Pembrolizumab Improves Event-Free Survival in Early TNBC


Lee Schwartzberg, MD, discusses the results of the KEYNOTE-522 trial of pembrolizumab in patients with early triple-negative breast cancer.

Lee Schwartzberg, MD, chief medical director of West Cancer Center and chief of the division of hematology/oncology at the University of Tennessee Health Science Center, discusses the results of the KEYNOTE-522 (NCT03036488) trial of pembrolizumab (Keytruda) in patients with early triple-negative breast cancer (TNBC).

In the phase 3 trial, 1174 patients with previously untreated stage II or stage III TNBC were randomized 2:1 to receive neoadjuvant chemotherapy using carboplatin, paclitaxel, doxorubicin, and cyclophosphamide in addition to either 200 mg of pembrolizumab or placebo every 3 weeks, according to Schwartzberg. After surgery, patients received adjuvant pembrolizumab or placebo every 3 weeks for up to 9 cycles.

The primary end points were pathological complete response (pCR) at the time of definitive surgery and event-free survival (EFS) in the intent-to-treat population. According to Schwartzberg, the study met its success criterion for pCR at the first interim follow-up, with a pCR of 64.8% with pembrolizumab versus 51.2% with chemotherapy alone. At a median follow-up of 39 months, EFS was 84.5% with pembrolizumab compared with 76.8% with chemotherapy alone (HR, 0.63; 95% CI, 0.48-0.82; P = .00031).

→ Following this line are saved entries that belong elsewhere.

theorem execMulh_moves {W : Part → Prop} {s t : State} (h0 : W .msix) (h1 : W .qdr) (h2 : W (.fld F.ENG_GREG_VAL)) (h3 : W (.fld F.ENG_INT_CAUSE_FAULT)) (h4 : W (.fld F.ENG_STAT_FAULTED)) (h5 : W (.fld F.ENG_STAT_RUNNING)) (h6 : W (.fld F.ENG_THR_STAT_CAUSE)) (h7 : W (.fld F.ENG_THR_STAT_PC)) (h8 : W (.fld F.ENG_THR_STAT_STATE)) (h9 : W (.fld F.PMC_INT_CAUSE_OVF)) (h10 : W (.fld F.PMC_INT_CAUSE_SMP_AVAIL)) (h11 : W (.fld F.PMC_INT_CAUSE_SMP_DROP)) (h12 : W (.fld F.PMC_OVF_STAT_OVF)) (h13 : W (.fld F.PMC_SMP_DROP_RING)) (h14 : W (.fld F.PMC_SMP_STAT_COUNT)) (h15 : W (.fld H.ENG_PAST)) (h16 : W (.fld H.PMC_CNT)) (h17 : W (.fld H.PMC_OVF_DUE)) (h18 : W (.fld H.PMC_OVF_SKID)) (h19 : W (.fld H.PMC_OVF_T)) (h20 : W (.fld H.PMC_OVF_THR)) (h21 : W (.fld H.PMC_RING)) (h22 : W (.fld H.PMC_TRACE_POS)) (a0 : Nat) (a1 : Nat) (h : execMulh a0 a1 s = .next t) :
    Moves W s t := by
  unfold execMulh at h
  refine done_moves (by assumption) ?_ h
  repeat' (first
    | with_reducible assumption
    | with_reducible exact .refl
    | with_reducible apply Eng_alu_moves
    | intro _)

theorem execMulhu_moves {W : Part → Prop} {s t : State} (h0 : W .msix) (h1 : W .qdr) (h2 : W (.fld F.ENG_GREG_VAL)) (h3 : W (.fld F.ENG_INT_CAUSE_FAULT)) (h4 : W (.fld F.ENG_STAT_FAULTED)) (h5 : W (.fld F.ENG_STAT_RUNNING)) (h6 : W (.fld F.ENG_THR_STAT_CAUSE)) (h7 : W (.fld F.ENG_THR_STAT_PC)) (h8 : W (.fld F.ENG_THR_STAT_STATE)) (h9 : W (.fld F.PMC_INT_CAUSE_OVF)) (h10 : W (.fld F.PMC_INT_CAUSE_SMP_AVAIL)) (h11 : W (.fld F.PMC_INT_CAUSE_SMP_DROP)) (h12 : W (.fld F.PMC_OVF_STAT_OVF)) (h13 : W (.fld F.PMC_SMP_DROP_RING)) (h14 : W (.fld F.PMC_SMP_STAT_COUNT)) (h15 : W (.fld H.ENG_PAST)) (h16 : W (.fld H.PMC_CNT)) (h17 : W (.fld H.PMC_OVF_DUE)) (h18 : W (.fld H.PMC_OVF_SKID)) (h19 : W (.fld H.PMC_OVF_T)) (h20 : W (.fld H.PMC_OVF_THR)) (h21 : W (.fld H.PMC_RING)) (h22 : W (.fld H.PMC_TRACE_POS)) (a0 : Nat) (a1 : Nat) (h : execMulhu a0 a1 s = .next t) :
    Moves W s t := by
  unfold execMulhu at h
  refine done_moves (by assumption) ?_ h
  repeat' (first
    | with_reducible assumption
    | with_reducible exact .refl
    | with_reducible apply Eng_alu_moves
    | intro _)

theorem execMin_moves {W : Part → Prop} {s t : State} (h0 : W .msix) (h1 : W .qdr) (h2 : W (.fld F.ENG_GREG_VAL)) (h3 : W (.fld F.ENG_INT_CAUSE_FAULT)) (h4 : W (.fld F.ENG_STAT_FAULTED)) (h5 : W (.fld F.ENG_STAT_RUNNING)) (h6 : W (.fld F.ENG_THR_STAT_CAUSE)) (h7 : W (.fld F.ENG_THR_STAT_PC)) (h8 : W (.fld F.ENG_THR_STAT_STATE)) (h9 : W (.fld F.PMC_INT_CAUSE_OVF)) (h10 : W (.fld F.PMC_INT_CAUSE_SMP_AVAIL)) (h11 : W (.fld F.PMC_INT_CAUSE_SMP_DROP)) (h12 : W (.fld F.PMC_OVF_STAT_OVF)) (h13 : W (.fld F.PMC_SMP_DROP_RING)) (h14 : W (.fld F.PMC_SMP_STAT_COUNT)) (h15 : W (.fld H.ENG_PAST)) (h16 : W (.fld H.PMC_CNT)) (h17 : W (.fld H.PMC_OVF_DUE)) (h18 : W (.fld H.PMC_OVF_SKID)) (h19 : W (.fld H.PMC_OVF_T)) (h20 : W (.fld H.PMC_OVF_THR)) (h21 : W (.fld H.PMC_RING)) (h22 : W (.fld H.PMC_TRACE_POS)) (a0 : Nat) (a1 : Nat) (h : execMin a0 a1 s = .next t) :
    Moves W s t := by
  unfold execMin at h
  refine done_moves (by assumption) ?_ h
  repeat' (first
    | with_reducible assumption
    | with_reducible exact .refl
    | with_reducible apply Eng_alu_moves
    | intro _
    | split)

theorem execMax_moves {W : Part → Prop} {s t : State} (h0 : W .msix) (h1 : W .qdr) (h2 : W (.fld F.ENG_GREG_VAL)) (h3 : W (.fld F.ENG_INT_CAUSE_FAULT)) (h4 : W (.fld F.ENG_STAT_FAULTED)) (h5 : W (.fld F.ENG_STAT_RUNNING)) (h6 : W (.fld F.ENG_THR_STAT_CAUSE)) (h7 : W (.fld F.ENG_THR_STAT_PC)) (h8 : W (.fld F.ENG_THR_STAT_STATE)) (h9 : W (.fld F.PMC_INT_CAUSE_OVF)) (h10 : W (.fld F.PMC_INT_CAUSE_SMP_AVAIL)) (h11 : W (.fld F.PMC_INT_CAUSE_SMP_DROP)) (h12 : W (.fld F.PMC_OVF_STAT_OVF)) (h13 : W (.fld F.PMC_SMP_DROP_RING)) (h14 : W (.fld F.PMC_SMP_STAT_COUNT)) (h15 : W (.fld H.ENG_PAST)) (h16 : W (.fld H.PMC_CNT)) (h17 : W (.fld H.PMC_OVF_DUE)) (h18 : W (.fld H.PMC_OVF_SKID)) (h19 : W (.fld H.PMC_OVF_T)) (h20 : W (.fld H.PMC_OVF_THR)) (h21 : W (.fld H.PMC_RING)) (h22 : W (.fld H.PMC_TRACE_POS)) (a0 : Nat) (a1 : Nat) (h : execMax a0 a1 s = .next t) :
    Moves W s t := by
  unfold execMax at h
  refine done_moves (by assumption) ?_ h
  repeat' (first
    | with_reducible assumption
    | with_reducible exact .refl
    | with_reducible apply Eng_alu_moves
    | intro _
    | split)

theorem execClz_moves {W : Part → Prop} {s t : State} (h0 : W .msix) (h1 : W .qdr) (h2 : W (.fld F.ENG_GREG_VAL)) (h3 : W (.fld F.ENG_INT_CAUSE_FAULT)) (h4 : W (.fld F.ENG_STAT_FAULTED)) (h5 : W (.fld F.ENG_STAT_RUNNING)) (h6 : W (.fld F.ENG_THR_STAT_CAUSE)) (h7 : W (.fld F.ENG_THR_STAT_PC)) (h8 : W (.fld F.ENG_THR_STAT_STATE)) (h9 : W (.fld F.PMC_INT_CAUSE_OVF)) (h10 : W (.fld F.PMC_INT_CAUSE_SMP_AVAIL)) (h11 : W (.fld F.PMC_INT_CAUSE_SMP_DROP)) (h12 : W (.fld F.PMC_OVF_STAT_OVF)) (h13 : W (.fld F.PMC_SMP_DROP_RING)) (h14 : W (.fld F.PMC_SMP_STAT_COUNT)) (h15 : W (.fld H.ENG_PAST)) (h16 : W (.fld H.PMC_CNT)) (h17 : W (.fld H.PMC_OVF_DUE)) (h18 : W (.fld H.PMC_OVF_SKID)) (h19 : W (.fld H.PMC_OVF_T)) (h20 : W (.fld H.PMC_OVF_THR)) (h21 : W (.fld H.PMC_RING)) (h22 : W (.fld H.PMC_TRACE_POS)) (a0 : Nat) (a1 : Nat) (h : execClz a0 a1 s = .next t) :
    Moves W s t := by
  unfold execClz at h
  refine done_moves (by assumption) ?_ h
  repeat' (first
    | with_reducible assumption
    | with_reducible exact .refl
    | with_reducible apply Eng_alu_moves
    | intro _)

theorem execPopc_moves {W : Part → Prop} {s t : State} (h0 : W .msix) (h1 : W .qdr) (h2 : W (.fld F.ENG_GREG_VAL)) (h3 : W (.fld F.ENG_INT_CAUSE_FAULT)) (h4 : W (.fld F.ENG_STAT_FAULTED)) (h5 : W (.fld F.ENG_STAT_RUNNING)) (h6 : W (.fld F.ENG_THR_STAT_CAUSE)) (h7 : W (.fld F.ENG_THR_STAT_PC)) (h8 : W (.fld F.ENG_THR_STAT_STATE)) (h9 : W (.fld F.PMC_INT_CAUSE_OVF)) (h10 : W (.fld F.PMC_INT_CAUSE_SMP_AVAIL)) (h11 : W (.fld F.PMC_INT_CAUSE_SMP_DROP)) (h12 : W (.fld F.PMC_OVF_STAT_OVF)) (h13 : W (.fld F.PMC_SMP_DROP_RING)) (h14 : W (.fld F.PMC_SMP_STAT_COUNT)) (h15 : W (.fld H.ENG_PAST)) (h16 : W (.fld H.PMC_CNT)) (h17 : W (.fld H.PMC_OVF_DUE)) (h18 : W (.fld H.PMC_OVF_SKID)) (h19 : W (.fld H.PMC_OVF_T)) (h20 : W (.fld H.PMC_OVF_THR)) (h21 : W (.fld H.PMC_RING)) (h22 : W (.fld H.PMC_TRACE_POS)) (a0 : Nat) (a1 : Nat) (h : execPopc a0 a1 s = .next t) :
    Moves W s t := by
  unfold execPopc at h
  refine done_moves (by assumption) ?_ h
  repeat' (first
    | with_reducible assumption
    | with_reducible exact .refl
    | with_reducible apply Eng_alu_moves
    | intro _)

theorem execAddi_moves {W : Part → Prop} {s t : State} (h0 : W .msix) (h1 : W .qdr) (h2 : W (.fld F.ENG_GREG_VAL)) (h3 : W (.fld F.ENG_INT_CAUSE_FAULT)) (h4 : W (.fld F.ENG_STAT_FAULTED)) (h5 : W (.fld F.ENG_STAT_RUNNING)) (h6 : W (.fld F.ENG_THR_STAT_CAUSE)) (h7 : W (.fld F.ENG_THR_STAT_PC)) (h8 : W (.fld F.ENG_THR_STAT_STATE)) (h9 : W (.fld F.PMC_INT_CAUSE_OVF)) (h10 : W (.fld F.PMC_INT_CAUSE_SMP_AVAIL)) (h11 : W (.fld F.PMC_INT_CAUSE_SMP_DROP)) (h12 : W (.fld F.PMC_OVF_STAT_OVF)) (h13 : W (.fld F.PMC_SMP_DROP_RING)) (h14 : W (.fld F.PMC_SMP_STAT_COUNT)) (h15 : W (.fld H.ENG_PAST)) (h16 : W (.fld H.PMC_CNT)) (h17 : W (.fld H.PMC_OVF_DUE)) (h18 : W (.fld H.PMC_OVF_SKID)) (h19 : W (.fld H.PMC_OVF_T)) (h20 : W (.fld H.PMC_OVF_THR)) (h21 : W (.fld H.PMC_RING)) (h22 : W (.fld H.PMC_TRACE_POS)) (a0 : Nat) (a1 : Nat) (h : execAddi a0 a1 s = .next t) :
    Moves W s t := by
  unfold execAddi at h
  refine done_moves (by assumption) ?_ h
  repeat' (first
    | with_reducible assumption
    | with_reducible exact .refl
    | with_reducible apply Eng_immediate_moves
    | intro _)

theorem execAndi_moves {W : Part → Prop} {s t : State} (h0 : W .msix) (h1 : W .qdr) (h2 : W (.fld F.ENG_GREG_VAL)) (h3 : W (.fld F.ENG_INT_CAUSE_FAULT)) (h4 : W (.fld F.ENG_STAT_FAULTED)) (h5 : W (.fld F.ENG_STAT_RUNNING)) (h6 : W (.fld F.ENG_THR_STAT_CAUSE)) (h7 : W (.fld F.ENG_THR_STAT_PC)) (h8 : W (.fld F.ENG_THR_STAT_STATE)) (h9 : W (.fld F.PMC_INT_CAUSE_OVF)) (h10 : W (.fld F.PMC_INT_CAUSE_SMP_AVAIL)) (h11 : W (.fld F.PMC_INT_CAUSE_SMP_DROP)) (h12 : W (.fld F.PMC_OVF_STAT_OVF)) (h13 : W (.fld F.PMC_SMP_DROP_RING)) (h14 : W (.fld F.PMC_SMP_STAT_COUNT)) (h15 : W (.fld H.ENG_PAST)) (h16 : W (.fld H.PMC_CNT)) (h17 : W (.fld H.PMC_OVF_DUE)) (h18 : W (.fld H.PMC_OVF_SKID)) (h19 : W (.fld H.PMC_OVF_T)) (h20 : W (.fld H.PMC_OVF_THR)) (h21 : W (.fld H.PMC_RING)) (h22 : W (.fld H.PMC_TRACE_POS)) (a0 : Nat) (a1 : Nat) (h : execAndi a0 a1 s = .next t) :
    Moves W s t := by
  unfold execAndi at h
  refine done_moves (by assumption) ?_ h
  repeat' (first
    | with_reducible assumption
    | with_reducible exact .refl
    | with_reducible apply Eng_immediate_moves
    | intro _)

theorem execOri_moves {W : Part → Prop} {s t : State} (h0 : W .msix) (h1 : W .qdr) (h2 : W (.fld F.ENG_GREG_VAL)) (h3 : W (.fld F.ENG_INT_CAUSE_FAULT)) (h4 : W (.fld F.ENG_STAT_FAULTED)) (h5 : W (.fld F.ENG_STAT_RUNNING)) (h6 : W (.fld F.ENG_THR_STAT_CAUSE)) (h7 : W (.fld F.ENG_THR_STAT_PC)) (h8 : W (.fld F.ENG_THR_STAT_STATE)) (h9 : W (.fld F.PMC_INT_CAUSE_OVF)) (h10 : W (.fld F.PMC_INT_CAUSE_SMP_AVAIL)) (h11 : W (.fld F.PMC_INT_CAUSE_SMP_DROP)) (h12 : W (.fld F.PMC_OVF_STAT_OVF)) (h13 : W (.fld F.PMC_SMP_DROP_RING)) (h14 : W (.fld F.PMC_SMP_STAT_COUNT)) (h15 : W (.fld H.ENG_PAST)) (h16 : W (.fld H.PMC_CNT)) (h17 : W (.fld H.PMC_OVF_DUE)) (h18 : W (.fld H.PMC_OVF_SKID)) (h19 : W (.fld H.PMC_OVF_T)) (h20 : W (.fld H.PMC_OVF_THR)) (h21 : W (.fld H.PMC_RING)) (h22 : W (.fld H.PMC_TRACE_POS)) (a0 : Nat) (a1 : Nat) (h : execOri a0 a1 s = .next t) :
    Moves W s t := by
  unfold execOri at h
  refine done_moves (by assumption) ?_ h
  repeat' (first
    | with_reducible assumption
    | with_reducible exact .refl
    | with_reducible apply Eng_immediate_moves
    | intro _)

theorem execXori_moves {W : Part → Prop} {s t : State} (h0 : W .msix) (h1 : W .qdr) (h2 : W (.fld F.ENG_GREG_VAL)) (h3 : W (.fld F.ENG_INT_CAUSE_FAULT)) (h4 : W (.fld F.ENG_STAT_FAULTED)) (h5 : W (.fld F.ENG_STAT_RUNNING)) (h6 : W (.fld F.ENG_THR_STAT_CAUSE)) (h7 : W (.fld F.ENG_THR_STAT_PC)) (h8 : W (.fld F.ENG_THR_STAT_STATE)) (h9 : W (.fld F.PMC_INT_CAUSE_OVF)) (h10 : W (.fld F.PMC_INT_CAUSE_SMP_AVAIL)) (h11 : W (.fld F.PMC_INT_CAUSE_SMP_DROP)) (h12 : W (.fld F.PMC_OVF_STAT_OVF)) (h13 : W (.fld F.PMC_SMP_DROP_RING)) (h14 : W (.fld F.PMC_SMP_STAT_COUNT)) (h15 : W (.fld H.ENG_PAST)) (h16 : W (.fld H.PMC_CNT)) (h17 : W (.fld H.PMC_OVF_DUE)) (h18 : W (.fld H.PMC_OVF_SKID)) (h19 : W (.fld H.PMC_OVF_T)) (h20 : W (.fld H.PMC_OVF_THR)) (h21 : W (.fld H.PMC_RING)) (h22 : W (.fld H.PMC_TRACE_POS)) (a0 : Nat) (a1 : Nat) (h : execXori a0 a1 s = .next t) :
    Moves W s t := by
  unfold execXori at h
  refine done_moves (by assumption) ?_ h
  repeat' (first
    | with_reducible assumption
    | with_reducible exact .refl
    | with_reducible apply Eng_immediate_moves
    | intro _)

theorem execSlti_moves {W : Part → Prop} {s t : State} (h0 : W .msix) (h1 : W .qdr) (h2 : W (.fld F.ENG_GREG_VAL)) (h3 : W (.fld F.ENG_INT_CAUSE_FAULT)) (h4 : W (.fld F.ENG_STAT_FAULTED)) (h5 : W (.fld F.ENG_STAT_RUNNING)) (h6 : W (.fld F.ENG_THR_STAT_CAUSE)) (h7 : W (.fld F.ENG_THR_STAT_PC)) (h8 : W (.fld F.ENG_THR_STAT_STATE)) (h9 : W (.fld F.PMC_INT_CAUSE_OVF)) (h10 : W (.fld F.PMC_INT_CAUSE_SMP_AVAIL)) (h11 : W (.fld F.PMC_INT_CAUSE_SMP_DROP)) (h12 : W (.fld F.PMC_OVF_STAT_OVF)) (h13 : W (.fld F.PMC_SMP_DROP_RING)) (h14 : W (.fld F.PMC_SMP_STAT_COUNT)) (h15 : W (.fld H.ENG_PAST)) (h16 : W (.fld H.PMC_CNT)) (h17 : W (.fld H.PMC_OVF_DUE)) (h18 : W (.fld H.PMC_OVF_SKID)) (h19 : W (.fld H.PMC_OVF_T)) (h20 : W (.fld H.PMC_OVF_THR)) (h21 : W (.fld H.PMC_RING)) (h22 : W (.fld H.PMC_TRACE_POS)) (a0 : Nat) (a1 : Nat) (h : execSlti a0 a1 s = .next t) :
    Moves W s t := by
  unfold execSlti at h
  refine done_moves (by assumption) ?_ h
  repeat' (first
    | with_reducible assumption
    | with_reducible exact .refl
    | with_reducible apply Eng_immediate_moves
    | intro _
    | split)

theorem execShi_moves {W : Part → Prop} {s t : State} (h0 : W .msix) (h1 : W .qdr) (h2 : W (.fld F.ENG_GREG_VAL)) (h3 : W (.fld F.ENG_INT_CAUSE_FAULT)) (h4 : W (.fld F.ENG_STAT_FAULTED)) (h5 : W (.fld F.ENG_STAT_RUNNING)) (h6 : W (.fld F.ENG_THR_STAT_CAUSE)) (h7 : W (.fld F.ENG_THR_STAT_PC)) (h8 : W (.fld F.ENG_THR_STAT_STATE)) (h9 : W (.fld F.PMC_INT_CAUSE_OVF)) (h10 : W (.fld F.PMC_INT_CAUSE_SMP_AVAIL)) (h11 : W (.fld F.PMC_INT_CAUSE_SMP_DROP)) (h12 : W (.fld F.PMC_OVF_STAT_OVF)) (h13 : W (.fld F.PMC_SMP_DROP_RING)) (h14 : W (.fld F.PMC_SMP_STAT_COUNT)) (h15 : W (.fld H.ENG_PAST)) (h16 : W (.fld H.PMC_CNT)) (h17 : W (.fld H.PMC_OVF_DUE)) (h18 : W (.fld H.PMC_OVF_SKID)) (h19 : W (.fld H.PMC_OVF_T)) (h20 : W (.fld H.PMC_OVF_THR)) (h21 : W (.fld H.PMC_RING)) (h22 : W (.fld H.PMC_TRACE_POS)) (a0 : Nat) (a1 : Nat) (h : execShi a0 a1 s = .next t) :
    Moves W s t := by
  unfold execShi at h
  refine done_moves (by assumption) ?_ h
  repeat' (first
    | with_reducible assumption
    | with_reducible exact .refl
    | with_reducible apply Eng_immediate_moves
    | intro _)

theorem execLui_moves {W : Part → Prop} {s t : State} (h0 : W .msix) (h1 : W .qdr) (h2 : W (.fld F.ENG_GREG_VAL)) (h3 : W (.fld F.ENG_INT_CAUSE_FAULT)) (h4 : W (.fld F.ENG_STAT_FAULTED)) (h5 : W (.fld F.ENG_STAT_RUNNING)) (h6 : W (.fld F.ENG_THR_STAT_CAUSE)) (h7 : W (.fld F.ENG_THR_STAT_PC)) (h8 : W (.fld F.ENG_THR_STAT_STATE)) (h9 : W (.fld F.PMC_INT_CAUSE_OVF)) (h10 : W (.fld F.PMC_INT_CAUSE_SMP_AVAIL)) (h11 : W (.fld F.PMC_INT_CAUSE_SMP_DROP)) (h12 : W (.fld F.PMC_OVF_STAT_OVF)) (h13 : W (.fld F.PMC_SMP_DROP_RING)) (h14 : W (.fld F.PMC_SMP_STAT_COUNT)) (h15 : W (.fld H.ENG_PAST)) (h16 : W (.fld H.PMC_CNT)) (h17 : W (.fld H.PMC_OVF_DUE)) (h18 : W (.fld H.PMC_OVF_SKID)) (h19 : W (.fld H.PMC_OVF_T)) (h20 : W (.fld H.PMC_OVF_THR)) (h21 : W (.fld H.PMC_RING)) (h22 : W (.fld H.PMC_TRACE_POS)) (a0 : Nat) (a1 : Nat) (h : execLui a0 a1 s = .next t) :
    Moves W s t := by
  unfold execLui at h
  refine done_moves (by assumption) ?_ h
  repeat' (first
    | with_reducible assumption
    | with_reducible exact .refl
    | with_reducible apply Eng_immediate_moves
    | intro _)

Schwartzberg says that due to the favorable efficacy results, pembrolizumab is becoming the standard of care for both node-positive and node-negative patients with stage II or III TNBC.


0:08 | The study that has led to approval in this case with pembrolizumab, again, is KEYNOTE-522. That was a large trial and patients received aggressive chemotherapy with 4 drugs, and that included carboplatin, paclitaxel, [doxorubicin] or another anthracycline, and cyclophosphamide, all given prior to surgery. And they also either received pembrolizumab every 3 weeks with that, or placebo.

The results when initially published showed an improvement in the pCR rate which was substantial. So that's the first surrogate marker that pembrolizumab was getting something there. And now we have 3-year EFS of the data, which is, if you will, a harder end point. And it shows almost an 8% improvement in the risk of developing recurrent disease if you get pembrolizumab, which is really very substantial. So that has become the standard of care.

Now in KEYNOTE-522, the pembrolizumab was given both in the neoadjuvant setting and in the adjuvant setting, meaning after the surgery, whether you had a pCR rate or not, patients continued pembrolizumab and so it's based on that entire year of therapy; although not all patients did that, the majority did. So that has become the standard of care now to use a KEYNOTE–522-type of program to treat patients with stage II or III TNBC, and that includes both node-negative and node-positive patients.